The last 10 reps were brutal. I pushed up on his feet with just enough force to let him complete them, and truth be told, by the last four I was pretty much lifting his entire 170 pounds, and he was fighting to keep from simply dropping like a brick back down. I quickly pushed the bench back under his feet and hopped up to tear the tape off. I had to move fast, because the cleaning guy was making his rounds, wiping down the equipment. Even though he spoke only five or six words of English, I am fairly certain he could have communicated the bondage scenario playing out on the chinning bar to the manager. Randy collapsed into a sitting position on the bench, trying to massage the various parts of him that seemed to have been injected with sulfuric acid but finding his arms oddly uncooperative. His breathing came in rasping hitches, and his head was bowed to the floor. As I wadded up the pieces of tape into a lumpy silver softball, I explained the purpose of what I'd just put him through.

'Great job. Nod your head if you can still hear and understand me, Randy.' There was a little bobbing movement from his sweaty head. 'As you may have guessed, that wasn't just about back training. One of the most important elements to being a successful bodybuilder is training hard. Everyone thinks they train hard, but very few guys in the gym have a clue as to what hard training is really all about.' Randy peeked up, squinting. His other eye was closed with salty sweat, but he wasn't able to wipe it just yet.

'I do,' he croaked.

'You're starting to learn, but I've watched you in here and I know you've never taken a set that far, have you?' He shook his head, finally managing to get a forearm up to wipe the sweat from his eyes. 'It's all about breaking through the pain barrier. Most men and women stop a set when it starts to hurt and further reps seem impossible, but a real bodybuilder knows there's still a lot more left inside him if he can only shut off that inner voice that tells him to stop. Were you hearing that voice a minute ago?'

'Oh, yeah, it was screaming all right.'

'And I know the pain was unbearable. But you kept going. Most guys can do chins for months and never get any growth because they don't go to true failure. They don't push their limits enough. I guarantee you your back is going to be sore for three or four days at least, and it will grow from what you just did.'

'Right on,' he said, his breathing almost back to normal.

I knew the chins had knocked the crap out of Randy, so I only put him through one more tough set, a drop set of barbell rows that had him start out with 185, drop to 135 and drop again to just 95 for a total of about 25 reps. Dumbbell shrugs and hyperextensions rounded out his first back session with me.

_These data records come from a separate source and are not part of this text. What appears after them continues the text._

/-- STORE through an active slot, byte for byte. -/
theorem vecStore_active_runs {s : State} {k : CoreId} (v : VArgs) (hon : quadOn s (coreQuad k.val) = true)
    (hact : (aguSlot s k 1 (fld v.imm 3 0)).active = true) :
    let y := aguSlot s k 1 (fld v.imm 3 0)
    let w := fmtBits (fld y.desc 504 501)
    let m := max 1 (64 * w / 512)
    let new := storePacked s k v w (leNat (slotBytes s k y m))
    LinesIn y m → Runs (.vecStore k v) s fun t =>
      aguSlot t k 1 (fld v.imm 3 0) = { y with lines := y.lines + m } ∧ t.mem.hbm = s.mem.hbm
      ∧ (∀ a, (∀ i, i < m → a < linAddr y i ∨ linAddr y i + 64 ≤ a) → coreByte t k a = coreByte s k a)
      ∧ ∀ i j, i < m → j < 64 → (∀ i', i < i' → i' < m → linAddr y i + j < linAddr y i' ∨ linAddr y i' + 64 ≤ linAddr y i + j) →
          coreByte t k (linAddr y i + j) = (leBytes (64 * m) new).getD (64 * i + j) 0 := by
  intro y w m new hin
  have hw : w = 4 ∨ w = 6 ∨ w = 8 ∨ w = 16 ∨ w = 32 := by simpa using fmtBits_mem (fld y.desc 504 501)
  let u := coreSet s k.val (slotSet (coreGet s k.val) 1 (fld v.imm 3 0) { y with lines := y.lines + m })
  have honchip : OnchipOnly u (writesAll u k (lineWrites y m (leBytes (64 * w / 8) new))) := writesAll_onchipOnly (lineWrites_in hin _) u
  refine ⟨writesAll u k (lineWrites y m (leBytes (64 * w / 8) new)), (exec_vecStore_on v hon).trans (congrArg _ (vecStore_active v hact hin)), ?_⟩
  refine ⟨?_, honchip.hbm, fun a ha => coreByte_lineWrites_ne hin _ u ha, fun i j hi hj hlast => ?_⟩
  · rw [aguSlot, honchip.coreGet, coreGet_coreSet]
    exact mgetD_mset_same ..
  · by_cases hij : 64 * i + j < 64 * w / 8
    · rw [coreByte_lineWrites_last hin _ u hi hj (by rwa [length_leBytes]) hlast, getD_leBytes new hij, getD_leBytes new (by omega)]
    · obtain rfl : i = 0 := by omega
      have hm : m = 1 := by omega
      rw [getD_leBytes new (by omega), show (256 : Nat) = 2 ^ 8 from rfl, ← Nat.pow_mul,
        storePacked_above s k v (by omega) (by omega), Nat.pow_mul, show (2 : Nat) ^ 8 = 256 from rfl, leNat_byte, slotBytes_getD hi hj]
      refine coreByte_writesAll_ne (lineWrites_in hin _) u fun p hp => ?_
      obtain ⟨i, hi, rfl⟩ := List.mem_map.mp hp
      have hi := List.mem_range.mp hi
      obtain rfl : i = 0 := by omega
      simp only [List.length_take, List.length_drop, length_leBytes]
      omega

/-- Settles O4: LINEAR and CONV loads give each governed lane its element, and STORE packs the governed lanes over its lines. -/
theorem vectorLoadAndStoreMoveElements : Obligations.VectorLoadAndStoreMoveElements := by
  intro k v s hon
  exact ⟨vecLoad_linear_runs v hon, vecLoad_idle_runs v hon, vecLoad_conv_runs v hon, vecStore_idle_runs v hon, vecStore_active_runs v hon⟩

end Sys2Proof.Machine
end

section
/-! SUPPORT. O6: the address generators' operations and local DMA (R82, R83, R91, R118 to R120, R182, R183). -/

namespace Sys2Proof.Machine

open Sys2Proof Sys2Proof.Claims

/-! ### START, ADVANCE and STOP -/

/-- An operation on one slot changes that slot of its core and nothing else. -/
theorem slotSet_runs {i : Instr} {s : State} {k : CoreId} {g n : Nat} {f : AguSlot → AguSlot} {P : AguSlot → Prop}
    (hi : exec i s = .next (onCore s k fun c => slotSet c g n (f (slotGet c g n)))) (hon : quadOn s (coreQuad k.val) = true)
    (hP : P (f (aguSlot s k g n))) :
    Runs i s fun t => (CoreOnly s t k ∧ coreGet t k.val = { coreGet s k.val with slots := (coreGet t k.val).slots }
      ∧ ∀ j, j ≠ slotKey g n → mget (coreGet t k.val).slots j = mget (coreGet s k.val).slots j) ∧ P (aguSlot t k g n) := by
  refine Runs.of_onCore hi hon ⟨⟨coreSet_coreOnly .., ?_, fun j hj => ?_⟩, ?_⟩
  · rw [coreGet_coreSet]; rfl
  · rw [coreGet_coreSet]
    exact mget_mset_ne _ _ hj
  · rw [aguSlot, coreGet_coreSet]
    exact (congrArg P (mgetD_mset_same ..)).mpr hP

theorem addressGeneratorsStartAdvanceStop : AddressGeneratorsStartAdvanceStop := by
  intro k g n s hon x only
  refine ⟨?_, ?_, ?_⟩
  · exact slotSet_runs (i := .aguStart k g n) (f := aguStart) (P := fun y => y.desc = x.desc ∧ y.active = true ∧ y.pos = (fld x.desc 211 188 : Nat)
      ∧ y.cblk = (fld x.desc 235 228 : Nat) ∧ y.step = 0 ∧ y.base = (fld x.desc 495 476 : Nat) ∧ y.lines = 0)
      rfl hon ⟨rfl, rfl, rfl, rfl, rfl, rfl, rfl⟩
  · refine slotSet_runs (i := .aguAdvance k g n) (f := aguAdvance) (P := fun y => y.desc = x.desc ∧ y.active = x.active ∧ y.step = 0
        ∧ (slotConv x.desc = true → y.pos = x.pos + sx 16 (fld x.desc 187 172) ∧ y.cblk = x.cblk + sx 8 (fld x.desc 171 164))
        ∧ (slotConv x.desc = false → y.base = x.base + 64 * sx 16 (fld x.desc 187 172) ∧ y.lines = 0 ∧ y.pos = x.pos)) rfl hon ?_
    by_cases hc : slotConv x.desc = true
    · simp [aguAdvance, x, hc]
    · simp [aguAdvance, x, hc, Int.mul_comm]
  · exact slotSet_runs (f := aguStop) (i := .aguStop k g n) (P := fun y => y = { x with active := false }) rfl hon rfl

/-! ### Local DMA -/

/-- High-bandwidth memory, the core's local DMA slots and the lines' owner stay. -/
def LdmaKept (k : Nat) (s t : State) : Prop :=
  t.mem.hbm = s.mem.hbm ∧ (coreGet t k).ldma = (coreGet s k).ldma
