-- ==== Sys2Proof/Syntax.lean ====
section
/-! DEFINITION. The commands: one constructor of Instr for each row of spec/opcode_table.json, with its operands. -/

namespace Sys2Proof

/-- An arrival stamp: the step count of the PTP clock and its time (R336). -/
structure Stamp where
  steps : Nat
  time : PtpTime
  deriving DecidableEq, Repr

/-- A UDP endpoint; an IPv4 address stands in its IPv4-mapped form (R391). -/
structure Endpoint where
  addr : BitVec 128
  port : BitVec 16
  deriving DecidableEq, Repr

/-- A datagram on the mailbox port: the header fields of R340 but the opcode (the constructor names it), the bytes
between header and tag, the tag, the addresses of the datagram and the arrival stamp. -/
structure Request where
  src : Endpoint
  dst : BitVec 128
  stamp : Stamp
  magic : BitVec 32
  version : BitVec 8
  flags : BitVec 8
  mailbox : BitVec 16
  sequence : BitVec 32
  status : BitVec 16
  length : BitVec 32
  stampField : BitVec 96
  payload : Bytes
  tag : Bytes
  deriving DecidableEq, Repr

/-- A datagram on the stream port: the header fields of R353 but the kind (the constructor names it), the entry bytes
and the tag. -/
structure Frame where
  src : Endpoint
  dst : BitVec 128
  stamp : Stamp
  magic : BitVec 32
  version : BitVec 8
  frameFlags : BitVec 8
  reason : BitVec 8
  mailbox : BitVec 16
  entryCount : BitVec 16
  firstPosition : BitVec 32
  streamId : BitVec 64
  aux : BitVec 32
  reserved : BitVec 32
  entries : Bytes
  tag : Bytes
  deriving DecidableEq, Repr

/-- A Lumwin image without its payload section, each record as its raw little-endian bits (R187 to R200). -/
structure Image where
  header : BitVec 2048
  directory : List (BitVec 256)
  vgrid : List (BitVec 256)
  phases : List (BitVec 256)
  flows : List (BitVec 256)
  layers : List (BitVec 1536)
  envelopes : List (BitVec 128)
  /-- The tide-program section in units of 16 B: instructions, and descriptors of two units each. -/
  programs : List (BitVec 128)
  shards : List (BitVec 768)
  wide : Bytes
  slotLayout : BitVec 512
  draft : Option (BitVec 512)
  sampler : BitVec 256
  signature : Option (BitVec 4224)
  deriving DecidableEq, Repr

/-- One entry of the load report's failure table: code, section type, record index, byte offset (R211). -/
structure Failure where
  code : BitVec 16
  sect : BitVec 16
  record : BitVec 32
  offset : BitVec 64
  deriving DecidableEq, Repr

/-- A schedule fault that another comb than the commanded one detects, or one in a repeat, by the fields of the fault record
(R213, R214). -/
structure UnitFault where
  rule : Nat
  comb : Nat
  pc : BitVec 16
  cycle : BitVec 13
  flow : Nat
  row : BitVec 22
  slot : Nat
  unit : Nat
  detail : Nat
  deriving DecidableEq, Repr

/-- Where and when a tide-program instruction issues: physical comb, program counter, issue_cycle (R130); and the places,
in what it puts into the fabric, of the entries whose sum fails its residue check at the die's adder (R150), the words
that fail their byte parity at the unit that reads them, as row and word (R125), and, where it is a schedule fault, the
faults that other combs detect from its cycle on before the stop reaches them (R213). -/
structure Issue where
  comb : Nat
  pc : BitVec 16
  cycle : BitVec 13
  residue : List Nat := []
  parity : List (BitVec 22 × Nat) := []
  others : List UnitFault := []
  deriving DecidableEq, Repr

/-- The output of a layer that accumulators hold (R195); q of R41 stands in its record. Log 12. -/
structure OutRef where
  layer : BitVec 12
  out : BitVec 3
  deriving DecidableEq, Repr

/-- Body fields of DOT (R131). -/
structure DotOp where
  laneDesc : BitVec 10
  serialDesc : BitVec 10
  laneGroups : BitVec 12
  a : BitVec 4
  b : BitVec 3
  quadMode : Bool
  quad : BitVec 2
  deriving DecidableEq, Repr

/-- Body fields of EMIT (R131). -/
structure EmitOp where
  layer : BitVec 12
  quadMode : Bool
  quad : BitVec 2
  toRow : Bool
  flow : BitVec 16
  firstRow : BitVec 22
  deriving DecidableEq, Repr

/-- Body fields of ROW (R131). -/
structure RowOp where
  src : BitVec 22
  dst : BitVec 22
  count : BitVec 12
  mode : BitVec 2
  laneWidth : BitVec 2
  deriving DecidableEq, Repr

/-- Body fields of SHELF (R131). -/
structure ShelfOp where
  addr : BitVec 38
  desc : BitVec 10
  count : BitVec 12
  gather : Bool
  indexRow : BitVec 22
  deriving DecidableEq, Repr

/-- Body fields of FABRIC (R131). -/
structure FabricOp where
  flow : BitVec 16
  send : Bool
  desc : BitVec 10
  count : BitVec 12
  deriving DecidableEq, Repr

/-- Body fields of ROTATE (R131). -/
structure RotateOp where
  k : BitVec 4
  layer : BitVec 12
  point : BitVec 4
  flow : BitVec 16
  deriving DecidableEq, Repr

/-- Body fields of SLOT (R131). -/
structure SlotOp where
  first : BitVec 8
  count : BitVec 9
  cls : BitVec 2
  deriving DecidableEq, Repr

/-- A tide-program instruction, by the classes of R131. -/
inductive TideOp where
  | wait
  | dot (o : DotOp)
  | emit (o : EmitOp)
  | row (o : RowOp)
  | shelf (o : ShelfOp)
  | fabric (o : FabricOp)
  | rotate (o : RotateOp)
  | fbwin
  | slot (o : SlotOp)
  | done
  deriving DecidableEq, Repr

/-- The address that an Ethernet frame is sent to: one host's, or a group's (R324). -/
inductive FrameDest where
  | unicast (mac : BitVec 48)
  | broadcast
  | allNodes
  | solicitedNode (suffix : BitVec 24)
  | ptpGroup
  | macControl
  | otherGroup
  deriving DecidableEq, Repr

/-- What an IP packet carries (R324, R331). -/
inductive IpPayload where
  | tcp
  | udp (port : BitVec 16)
  | roce (qpn : BitVec 24) (request icrcGood : Bool)
  | other
  deriving DecidableEq, Repr

/-- What an Ethernet frame carries; `extra` is an option or extension header that neighbour discovery does not use (R324). -/
inductive FrameBody where
  | arp
  | pause
  | pfc
  | ip (fragment extra : Bool) (payload : IpPayload)
  | other
  deriving DecidableEq, Repr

'Any questions?' I asked as I was about to send him on his way until next time.

'Just one,' he hesitated, unsure of the appropriateness. 'Do you ever get used to the pain?' That was a great question, one I was glad he'd thought of.

'You never quite get used to it'at least it always hurts when you train hard. But I can tell you that you learn to embrace it, to seek it out and make it your friend, because it means you're forcing the muscle to adapt and grow. Once you appreciate that, the pain takes on a different meaning and stops being something you dread.' He nodded, and I saw that the message was sinking in. I had the sense that Randy wasn't going to join the long list of those I'd started down the bodybuilding path who hadn't seen it through. The kid had a lot of heart, and he was destined to be very good. He had just learned a valuable lesson and had passed the test by not complaining or trying to quit at any point. Of course, that meant I was obligated to keep the heat turned up high.

As he staggered over to the locker room, I gave him the good news.

'Tomorrow is legs, young buck!' I saw the color drain from his face, but I knew deep down he was up to the challenge. The Force was strong in this one.